What needs to be done => Provide the number of lines of the records that include "before", with no other content.

Information =>
-- ==== Sys2Proof/Tests/Slice0.lean ====
section
/-! SUPPORT. The model's own tests. Expected results are those of 95_test_vectors.md, named in each comment; then, for each
obligation with hypotheses, a concrete case that meets them together. -/

namespace Sys2Proof.Tests

open Sys2Proof.Machine

/-! ### Helpers -/

/-- The reset state with these bytes in RXQ. -/
def rx (bs : List Byte) : State := { State.reset with rxq := bs }

/-- The next state, if there is one. -/
def nextOf : Host.Outcome State Fault Refusal → Option State
  | .next t => some t
  | .fault _ => none
  | .refused _ => none

/-- The stop of an outcome, if it is a fault. -/
def faultOf : Host.Outcome State Fault Refusal → Option Fault
  | .next _ => none
  | .fault r => some r
  | .refused _ => none

/-- The stop of an outcome, if it is a refusal. -/
def refusalOf : Host.Outcome State Fault Refusal → Option Refusal
  | .next _ => none
  | .fault _ => none
  | .refused r => some r

/-- What one tick of the reset state emits from these bytes. -/
def traceOf (bs : List Byte) : Option (List Event) := (nextOf (tick (rx bs))).map State.trace

/-- A frame in RXQ and one on a channel that is not lossless, three bytes of which get lost before the next tick. -/
def lossy : State :=
  { rx [0x03, 0x96, 0, 0, 0] with
    channelLossless := false, transit := [0x04, 0x0B, 0, 0, 0], stimuli := [.garble 3 [], .tick] }

/-- What one request writes from the reset state. -/
def written (r : Request) : Option (List Byte) := (nextOf (encoderRequest r State.reset)).map State.txq

/-! ### Well-formedness: one ill-formed request for each check (R108) -/

theorem test_setPinMode_pin_too_wide : (Request.setPinMode 65536 0).wellFormed = false := by decide
theorem test_setPinMode_mode_too_wide : (Request.setPinMode 0 65536).wellFormed = false := by decide
theorem test_setPinLevel_pin_too_wide : (Request.setPinLevel 65536 0).wellFormed = false := by decide
theorem test_setPinLevel_level_too_wide : (Request.setPinLevel 0 65536).wellFormed = false := by decide
theorem test_wait_duration_too_wide : (Request.waitMicroseconds 65536).wellFormed = false := by decide
theorem test_pulse_pin_too_wide : (Request.pulseEnable 65536).wellFormed = false := by decide
theorem test_setBrightness_pin_too_wide : (Request.setBrightness 65536 0).wellFormed = false := by decide
theorem test_setBrightness_percent_too_wide : (Request.setBrightness 0 65536).wellFormed = false := by decide
theorem test_largest_operands_fit : (Request.setPinMode 65535 65535).wellFormed = true := by decide

/-! ### Decoding: words written out from the encoding, one for each constructor (R70, R71; E1, W1, E12, E16, E19) -/

theorem test_decode_pinmode : decodeBytes [0x01, 0x0A, 0x00, 0x01, 0x00] = .operation (.pinmode 10 1) [] := by decide
theorem test_decode_pinwrite : decodeBytes [0x02, 0x07, 0x00, 0x01, 0x00] = .operation (.pinwrite 7 1) [] := by decide
theorem test_decode_waitus : decodeBytes [0x03, 0x50, 0xC3, 0x00, 0x00] = .operation (.waitus 50000) [] := by decide
theorem test_decode_pulse : decodeBytes [0x04, 0x0B, 0x00, 0x00, 0x00] = .operation (.pulse 11) [] := by decide
theorem test_decode_bright : decodeBytes [0x05, 0x09, 0x00, 0x32, 0x00] = .operation (.bright 9 50) [] := by decide
/-- E5: each field low byte first. -/
theorem test_decode_byte_order :
    decodeBytes [0x02, 0x34, 0x12, 0xCD, 0xAB] = .operation (.pinwrite 0x1234 0xABCD) [] := by decide
/-- V20, V23: kinds 00 and FF are unassigned. -/
theorem test_decode_unassigned :
    decodeBytes [0, 0, 0, 0, 0] = .unrecognized 0 [] ∧ decodeBytes [0xFF, 0x12, 0x34, 0x56, 0x78] = .unrecognized 0xFF [] := by
  decide
/-- S5: four bytes are no frame. -/
theorem test_decode_short : decodeBytes [0x02, 0x07, 0x00, 0x01] = .short [0x02, 0x07, 0x00, 0x01] := by decide
/-- The frame of W1 as F = 0x0001000702. -/
theorem test_table_word : decodeTableWord 40 0x0001000702 = some (.pinwrite 7 1) := by decide
theorem test_table_word_short : decodeTableWord 8 0x03 = some (.waitus 0) := by decide

/-! ### The encoder (E1, E5, E13, E16, E21, E14) -/

theorem test_request_pinmode : written (.setPinMode 10 1) = some [0x01, 0x0A, 0x00, 0x01, 0x00] := by decide
theorem test_request_pinwrite : written (.setPinLevel 0x1234 0xABCD) = some [0x02, 0x34, 0x12, 0xCD, 0xAB] := by decide
theorem test_request_wait : written (.waitMicroseconds 65535) = some [0x03, 0xFF, 0xFF, 0x00, 0x00] := by decide
theorem test_request_pulse : written (.pulseEnable 11) = some [0x04, 0x0B, 0x00, 0x00, 0x00] := by decide
theorem test_request_bright : written (.setBrightness 9 101) = some [0x05, 0x09, 0x00, 0x65, 0x00] := by decide
theorem test_request_too_wide :
    refusalOf (encoderRequest (.waitMicroseconds 65536) State.reset) = some .operandTooWide := by decide
/-- R101: EF, and its value for W1. -/
theorem test_frame_bits : (Instr.toFrame (.pinwrite 7 1)).bits = 0x0001000702#40 := by decide

/-! ### The decoder, one tick (V3, V6, V10, V12, V13, V15, V18, V22) -/

theorem test_tick_pinmode_raw : traceOf [0x01, 0x0A, 0x00, 0x07, 0x00] = some [.pinMode 10 7] := by decide
theorem test_tick_pinwrite_raw : traceOf [0x02, 0x07, 0x00, 0x02, 0x00] = some [.pinWrite 7 2] := by decide
theorem test_tick_waitus_ignores_p2 : traceOf [0x03, 0x10, 0x00, 0xAB, 0xCD] = some [.delayUs 16] := by decide
theorem test_tick_pulse_ignores_p2 :
    traceOf [0x04, 0x0B, 0x00, 0xFF, 0xFF] =
      some [.pinWrite 11 0, .delayUs 1, .pinWrite 11 1, .delayUs 1, .pinWrite 11 0, .delayUs 100] := by decide
theorem test_tick_bright_zero : traceOf [0x05, 0x09, 0x00, 0x00, 0x00] = some [.analogWrite 9 20] := by decide
theorem test_tick_bright_fifty : traceOf [0x05, 0x09, 0x00, 0x32, 0x00] = some [.analogWrite 9 122] := by decide
theorem test_tick_bright_above_hundred :
    traceOf [0x05, 0x09, 0x00, 0x65, 0x00] = some [.analogWrite 9 (Config.brightnessDraw 0)] := by rfl
theorem test_tick_unknown : traceOf [0x07, 0x00, 0x00, 0x00, 0x00] = some [.diag 7] := by decide

/-- V11: PIN_LEVEL[11] = 0 and PIN_MODE[11] unchanged after a pulse. -/
theorem test_pulse_pins :
    (nextOf (tick (rx [0x04, 0x0B, 0x00, 0x00, 0x00]))).map (fun t => (t.pinLevel.read 11, t.pinMode.read 11)) =
      some (some 0, none) := by decide

/-- X1: pin 20: no event, FAULT set, and no later tick. -/
theorem test_invalid_pin :
    (nextOf (tick (rx [0x02, 0x14, 0x00, 0x01, 0x00]))).map (fun t => (t.fault, t.trace, faultOf (tick t))) =
      some (true, [], some .decoderFaulted) := by decide
/-- X2: a pulse on a bad pin emits none of its events. -/
theorem test_invalid_pulse :
    (nextOf (tick (rx [0x04, 0xFF, 0xFF, 0x00, 0x00]))).map (fun t => (t.fault, t.trace)) = some (true, []) := by decide
/-- X4, X5: a wait's p1 and an unknown kind's p1 are no pins. -/
theorem test_no_pin_no_fault :
    traceOf [0x03, 0x14, 0x00, 0x00, 0x00] = some [.delayUs 20] ∧
      traceOf [0x14, 0x14, 0x00, 0x00, 0x00] = some [.diag 0x14] := by decide

/-- S1. -/
theorem test_idle : traceOf [] = some [.idle 100] := by decide
/-- S4: three bytes are dropped: no event, RXPOS = 3. -/
theorem test_short_read :
    (nextOf (tick (rx [0x02, 0x07, 0x00]))).map (fun t => (t.records, t.trace, t.rxq, t.rxpos)) =
      some ([.dropped 3 [0x02, 0x07, 0x00]], [], [], 3) := by decide
/-- S6: one frame a tick, the rest stays. -/
theorem test_rest_stays :
    (nextOf (tick (rx [0x02, 0x07, 0x00, 0x01, 0x00, 0x04, 0x0B]))).map (fun t => (t.trace, t.rxq, t.rxpos)) =
      some ([.pinWrite 7 1], [0x04, 0x0B], 5) := by decide
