-- ==== Sys2Proof/Machine/KeyedHash.lean ====
section
/-! DEFINITION. The keyed hash `Hmac`, the configuration function of 00_scope.md R8 at its standard definition
(41_encode_hmac.md R113, 48_hash_functions.md R150; PRESUMED, log 8). -/

namespace Sys2Proof.Machine

/-- `Hash_h(m)`, the hash function of an identifier (41_encode_hmac.md R112). -/
def hashOf : HashAlg → List Byte → List Byte
  | .sha1, m => sha1 m
  | .sha256, m => sha256 m
  | .sha512, m => sha512 m
  | .md5, m => md5 m

/-- `K0`: a key longer than the block is hashed first, and the rest of the block is zeros (48_hash_functions.md R150). -/
def hmacKeyBlock (h : HashAlg) (key : List Byte) : List Byte :=
  padTo (blockLen h) (if blockLen h < key.length then hashOf h key else key)

/-- `Hmac(h, key, msg)` (48_hash_functions.md R150). The rules of the engine use only its length, `digestLen h`
(41_encode_hmac.md R113). -/
def hmac (h : HashAlg) (key msg : List Byte) : List Byte :=
  let k0 := hmacKeyBlock h key
  let ipad := k0.map (· ^^^ 0x36)
  let opad := k0.map (· ^^^ 0x5C)
  hashOf h (opad ++ hashOf h (ipad ++ msg))

end Sys2Proof.Machine
end

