-- ==== Sys2Proof/Safety.lean ====
section
/-! DEFINITION. What holds in every state of a run, and what a passcode in hand is (10_state.md R58, 60_exceptions.md R184). -/

namespace Sys2Proof.Machine

/-- The character codes of the decimal digits, 0x30 to 0x39 (10_state.md R53). -/
abbrev IsAsciiDigit (b : Byte) : Prop := 0x30 ≤ b.toNat ∧ b.toNat ≤ 0x39

/-- PASS holds PASSLEN digits, then 0x00 (10_state.md R53, R58 (d)). -/
abbrev State.PassOk (s : State) : Prop :=
  ∀ i < 16, (i < s.passlen.toNat → IsAsciiDigit (s.pass.read i)) ∧ (s.passlen.toNat ≤ i → s.pass.read i = 0x00)

/-- The invariant of every run: 10_state.md R58 (b), (d), (e), (f) as far as types do not already say it; the reserved bits of
CTRL and a DIAG without a diagnostic path are 0 (R42, R43); every buffer is in canonical form within its size (R54); KEY_MAX
is legal (00_scope.md R8). R58 (a) and (c) hold by the types of EALG, TVAL and CODE. -/
structure State.Inv (s : State) : Prop where
  edigPos : 1 ≤ s.edig.toNat
  passOk : s.PassOk
  errLegal : s.err.toNat ≤ 5
  statusReserved : s.status.extractLsb' 4 28 = 0
  errorNoPasscode : s.err ≠ 0 → s.passlen = 0
  ctrlReserved : s.ctrl.extractLsb' 1 31 = 0
  diagPath : s.ctrl.getLsbD 0 = true → s.config.diagPresent = true
  keyWf : s.key.wf s.config.keyMax = true
  msgWf : s.msg.wf 8 = true
  digestWf : s.digest.wf 64 = true
  passWf : s.pass.wf 16 = true
  configLegal : s.config.Legal

/-- A passcode was generated: "`r[STATUS].ERR = 0` and `r[PASSLEN] != 0`" (60_exceptions.md R184). -/
abbrev State.HasPasscode (s : State) : Prop := s.err = 0 ∧ s.passlen ≠ 0

/-- The characters of the passcode, `PASS[0..PASSLEN-1]` (10_state.md R53). -/
def State.passcode (s : State) : List Byte := s.pass.readBytes 0 s.passlen.toNat

/-- The error effect as a relation between states: ERR holds the code, PASS[0..15] reads 0x00, PASSLEN is 0, "no other state
changes at the raise" (60_exceptions.md R183). -/
def State.ErrorEffect (s t : State) (code : BitVec 4) : Prop :=
  ∃ p : Memory, t = { s with status := withErr s.status code, pass := p, passlen := 0 } ∧
    (∀ i < 16, p.read i = 0x00) ∧ ∀ i, 16 ≤ i → p.read i = s.pass.read i

/-- Commands one after the other, "stopped after the first command that fails" (43_generate_and_system.md R141). -/
def execUntilError : List Instr → State → Host.Outcome State Fault Refusal
  | [], s => .next s
  | i :: rest, s =>
    match exec i s with
    | .next t => if t.err = 0 then execUntilError rest t else .next t
    | .fault r => .fault r
    | .refused r => .refused r

/-- The run from reset of an engine with parameters `c` whose host issues `events`: the state after `n` steps. -/
def runFromReset (c : Config) (events : List Event) (n : Nat) : Host.Outcome State Fault Refusal :=
  core.run n { State.reset with config := c, pending := events }

end Sys2Proof.Machine
end

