-- ==== Sys2Proof/Tests/Slice0.lean ====
section
/-! SUPPORT. Tests: words and terms written out from 30_encoding.md, one-step tests on the vectors of 95_test_vectors.md and
48_hash_functions.md R156, and for each statement with hypotheses a concrete state and operands that meet them. -/

namespace Sys2Proof.Tests

open Sys2Proof Sys2Proof.Machine

/-- Whether an outcome is a next state with a property. -/
def yields (o : Host.Outcome State Fault Refusal) (p : State → Bool) : Bool :=
  match o with
  | .next t => p t
  | .fault _ => false
  | .refused _ => false

/-- The bytes of a buffer that hold the bytes of `v`, most significant first. -/
def bytes (n v : Nat) : Memory := Memory.memWrite [] 0 n v

/-- The reset state with the 20-byte secret ASCII "12345678901234567890" (95_test_vectors.md, conventions) and a counter. -/
def withK20 (ctr : BitVec 64) : State :=
  { State.reset with key := bytes 20 0x3132333435363738393031323334353637383930, keylen := 20, ctr := ctr }

/-- The reset state with a digest of `n` bytes. -/
def withDigest (n : BitVec 7) (v : Nat) : State := { State.reset with digest := bytes n.toNat v, dlen := n }

/-- The reset state of an engine without an MD5 core (95_test_vectors.md V70). -/
def withoutMd5 : State := { State.reset with config := { Config.standard with hasMd5 := false } }

/-- The reset state with a list of host events to serve. -/
def withEvents (es : List Event) : State := { State.reset with pending := es }

/-! ## Decoding and well-formedness -/

/-- 95_test_vectors.md V60, the legal words, and R91's named selectors. -/
theorem test_legal_words :
    decode 0x00000000 = .command .nop ∧ decode 0x01000000 = .command (.gen .unset .unset) ∧
    decode 0x01000016 = .command (.gen .sha1 (.count 6)) ∧
    decode 0x010000FF = .command (.gen (.unknown 15) (.count 15)) ∧
    decode 0x0100009A = .command (.gen (.unknown 9) (.count 10)) ∧
    decode 0x02000040 = .command (.resolve .md5 .unset) ∧ decode 0x02000020 = .command (.resolve .sha256 .unset) ∧
    decode 0x02000038 = .command (.resolve .sha512 (.count 8)) ∧
    decode 0x03000000 = .command .encode ∧ decode 0x04000000 = .command .hmac ∧ decode 0x05000000 = .command .trunc ∧
    decode 0x06000000 = .command .reduce ∧ decode 0x07000000 = .command .format ∧ decode 0x08000000 = .command .zero := by
  decide

/-- 95_test_vectors.md V60, the illegal words. -/
theorem test_illegal_words :
    [0x00000001, 0x00000100, 0x01000116, 0x01800016, 0x02010000, 0x03000016, 0x05000010, 0x08000001, 0x09000000, 0x10000016,
      0xFFFFFFFF].all (fun w => decodeTableWord 32 w = none) = true := by decide

/-- R88: the reason a word is illegal, one word for each of the three clauses. -/
theorem test_illegal_reasons :
    decode 0x01000116 = .illegal (.reservedBits 1) ∧ decode 0x03000016 = .illegal (.operandBits 1 6) ∧
    decode 0x09000000 = .illegal (.noSuchOpcode 9) := by decide

/-- 30_encoding.md R84: a selector with a name of its own is not called unknown. -/
theorem test_illformed_algorithm :
    ¬ WellFormed (.gen (.unknown 3) .unset) ∧ ¬ WellFormed (.resolve (.unknown 0) .unset) ∧
    WellFormed (.gen (.unknown 5) .unset) := by decide

/-- 30_encoding.md R85: 0 is the sentinel, not a digit count. -/
theorem test_illformed_digit_count :
    ¬ WellFormed (.gen .unset (.count 0)) ∧ ¬ WellFormed (.resolve .sha1 (.count 0)) ∧
    WellFormed (.resolve .sha1 (.count 1)) := by decide

/-! ## The hash functions (48_hash_functions.md R156): "abc", and the empty message for SHA-1 -/

theorem test_sha1_abc : beNat (sha1 [0x61, 0x62, 0x63]) = 0xa9993e364706816aba3e25717850c26c9cd0d89d := by decide +kernel

theorem test_sha1_empty : beNat (sha1 []) = 0xda39a3ee5e6b4b0d3255bfef95601890afd80709 := by decide +kernel

theorem test_sha256_abc :
    beNat (sha256 [0x61, 0x62, 0x63]) = 0xba7816bf8f01cfea414140de5dae2223b00361a396177a9cb410ff61f20015ad := by
  decide +kernel

theorem test_sha512_abc :
    beNat (sha512 [0x61, 0x62, 0x63]) =
      0xddaf35a193617abacc417349ae20413112e6fa4e89a97ea20a9eeee64b55d39a2192992a274fc1a836ba3c23a3feebbd454d4423643ce80e2a9ac94fa54ca49f := by
  decide +kernel

theorem test_md5_abc : beNat (md5 [0x61, 0x62, 0x63]) = 0x900150983cd24fb0d6963f7d28e17f72 := by decide +kernel

/-! ## One step of each command -/

/-- V73: NOP after an error keeps STATUS. -/
theorem test_nop_keeps_status :
    yields (step ({ State.reset with status := 4 }.withFetchWord 32 0x00000000)) (fun t => t.status = 4) = true := by decide

/-- V60: after an illegal word STATUS.ERR is 1 and the passcode is gone, CODE is kept. -/
theorem test_illegal_word_effect :
    yields (step ({ State.reset with code := 755224, pass := bytes 6 0x373535323234, passlen := 6 }.withFetchWord 32 0x09000000))
      (fun t => t.status = 1 ∧ t.pass = [] ∧ t.passlen = 0 ∧ t.code = 755224) = true := by decide

/-- V40: `RESOLVE 9, 10`. -/
theorem test_resolve_unknown :
    yields (step (State.reset.withFetchWord 32 0x0200009A)) (fun t => t.ealg = .sha1 ∧ t.edig = 10 ∧ t.status = 0) = true := by
  decide

/-- V40: `RESOLVE MD5, 1`. -/
theorem test_resolve_md5 :
    yields (step (State.reset.withFetchWord 32 0x02000041)) (fun t => hashNumber t.ealg = 4 ∧ t.edig = 1) = true := by decide

/-- V41: the counter 0x0102030405060708. -/
theorem test_encode :
    yields (step ({ State.reset with ctr := 0x0102030405060708 }.withFetchWord 32 0x03000000))
      (fun t => t.msg = [(0, 1), (1, 2), (2, 3), (3, 4), (4, 5), (5, 6), (6, 7), (7, 8)]) = true := by decide

/-- Row I1: the keyed hash of the counter 1. -/
theorem test_hmac_sha1 :
    yields (step ({ withK20 1 with msg := [(7, 1)] }.withFetchWord 32 0x04000000))
      (fun t => t.digest = bytes 20 0x75a48a19d4cbe100644e8ac1397eea747a2d33ab ∧ t.dlen = 20 ∧ t.status = 0) = true := by
  decide +kernel

/-- V71: an absent hash is reported before a KEYLEN above KEY_MAX. -/
theorem test_hmac_error_order :
    yields (step ({ withoutMd5 with ealg := .md5, keylen := 300 }.withFetchWord 32 0x04000000)) (fun t => t.status = 2) = true ∧
    yields (step ({ withoutMd5 with ealg := .sha1, keylen := 300 }.withFetchWord 32 0x04000000)) (fun t => t.status = 3) = true := by
  decide

/-- V42: a 20-byte digest with offset 10. -/
theorem test_trunc_window :
    yields (step ((withDigest 20 0x1f8698690e02ca16618550ef7f19da8e945b555a).withFetchWord 32 0x05000000))
      (fun t => t.offset = 10 ∧ t.tval = 0x50EF7F19 ∧ t.status = 0) = true := by decide +kernel

/-- V44a, V44b: a 16-byte digest with the offsets 13 and 12. -/
theorem test_trunc_boundary :
    yields (step ((withDigest 16 0xa0a1a2a3a4a5a6a7a8a9aaabacadae0d).withFetchWord 32 0x05000000))
      (fun t => t.offset = 0 ∧ t.tval = 0 ∧ t.status = 4) = true ∧
    yields (step ((withDigest 16 0xa0a1a2a3a4a5a6a7a8a9aaab8102030c).withFetchWord 32 0x05000000))
      (fun t => t.offset = 12 ∧ t.tval = 0x0102030C ∧ t.status = 0) = true := by decide +kernel

/-- V47: eight digits. -/
theorem test_reduce :
    yields (step ({ State.reset with tval := 1284755224, edig := 8 }.withFetchWord 32 0x06000000))
      (fun t => t.code = 84755224) = true := by decide

/-- V47: ten digits or more keep the whole value. -/
theorem test_reduce_wide :
    yields (step ({ State.reset with tval := 2147483647, edig := 15 }.withFetchWord 32 0x06000000))
      (fun t => t.code = 2147483647) = true := by decide

/-- V48 (the source's S2): "000042". -/
theorem test_format_pads :
    yields (step ({ State.reset with code := 42, edig := 6, passlen := 15, pass := bytes 15 (10 ^ 35) }.withFetchWord 32 0x07000000))
      (fun t => t.pass = bytes 6 0x303030303432 ∧ t.passlen = 6 ∧ t.status = 0) = true := by decide +kernel

/-- V49: a code of more digits than EDIG. -/
theorem test_format_range :
    yields (step ({ State.reset with code := 84755224, edig := 6 }.withFetchWord 32 0x07000000))
      (fun t => t.pass = [] ∧ t.passlen = 0 ∧ t.status = 5 ∧ t.code = 84755224) = true := by decide +kernel

/-- Row I0, the source's must-pass vector: "755224". -/
theorem test_gen_sha1 :
    yields (step ((withK20 0).withFetchWord 32 0x01000016))
      (fun t => t.status = 0 ∧ t.offset = 0 ∧ t.tval = 1284755224 ∧ t.code = 755224 ∧ t.passlen = 6 ∧
        t.pass = bytes 6 0x373535323234) = true := by decide +kernel

/-- V24: an MD5 digest whose window leaves it; the digest stays. -/
theorem test_gen_md5_window :
    yields (step ((withK20 4).withFetchWord 32 0x01000046))
      (fun t => t.status = 4 ∧ t.ealg = .md5 ∧ t.dlen = 16 ∧ t.digest = bytes 16 0xf3c8b0510095f06bc2b3d60cb2f9719d ∧
        t.tval = 0 ∧ t.pass = [] ∧ t.passlen = 0) = true := by decide +kernel

/-- R145: ZERO clears the secret and keeps CTRL. -/
theorem test_zero :
    yields (step ({ withK20 7 with ctrl := 1, status := 3 }.withFetchWord 32 0x08000000))
      (fun t => t = { State.reset with ctrl := 1 }) = true := by decide +kernel

/-! ## Host accesses -/

/-- V83: writes that do not fit, or to read-only registers. -/
theorem test_host_writes :
    yields (core.run 4 (withEvents [.hostWrite 7 0x94, .hostWrite 3 0x10014, .hostWrite 9 0x80000001, .hostWrite 6 9]))
      (fun t => t = { State.reset with dlen := 20, keylen := 20, tval := 1 }) = true := by decide

/-- V82, V81: CTRL reads back its bit 0, or 0 without the diagnostic path. -/
theorem test_ctrl :
    yields (core.run 2 (withEvents [.hostWrite 2 0xFFFFFFFF, .hostRead 2])) (fun t => t.replies = [1]) = true ∧
    yields (core.run 2 { withEvents [.hostWrite 2 1, .hostRead 2] with config := { Config.standard with diagPresent := false } })
      (fun t => t.replies = [0]) = true := by decide

/-- V80: a gated byte reads 0 while DIAG = 0; KEY reads 0 always. -/
theorem test_gating :
    yields (core.run 4 { withDigest 20 0x75a48a19d4cbe100644e8ac1397eea747a2d33ab with
        key := [(0, 0x31)], pending := [.hostReadByte 2 0, .hostWrite 2 1, .hostReadByte 2 0, .hostReadByte 0 0] })
      (fun t => t.replies = [0, 0x75, 0]) = true := by decide +kernel

/-! ## Witnesses: the hypotheses of the statements can be met, each clause at the edge of its range -/

/-- The state that GEN leaves on row I0, as far as `State.Inv` looks at it: a state other than reset that meets it. -/
def passcodeInHand : State :=
  { withK20 0 with ctrl := 1, pass := bytes 6 0x373535323234, passlen := 6, pending := [.hostRead 10] }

Output of the exercise => 2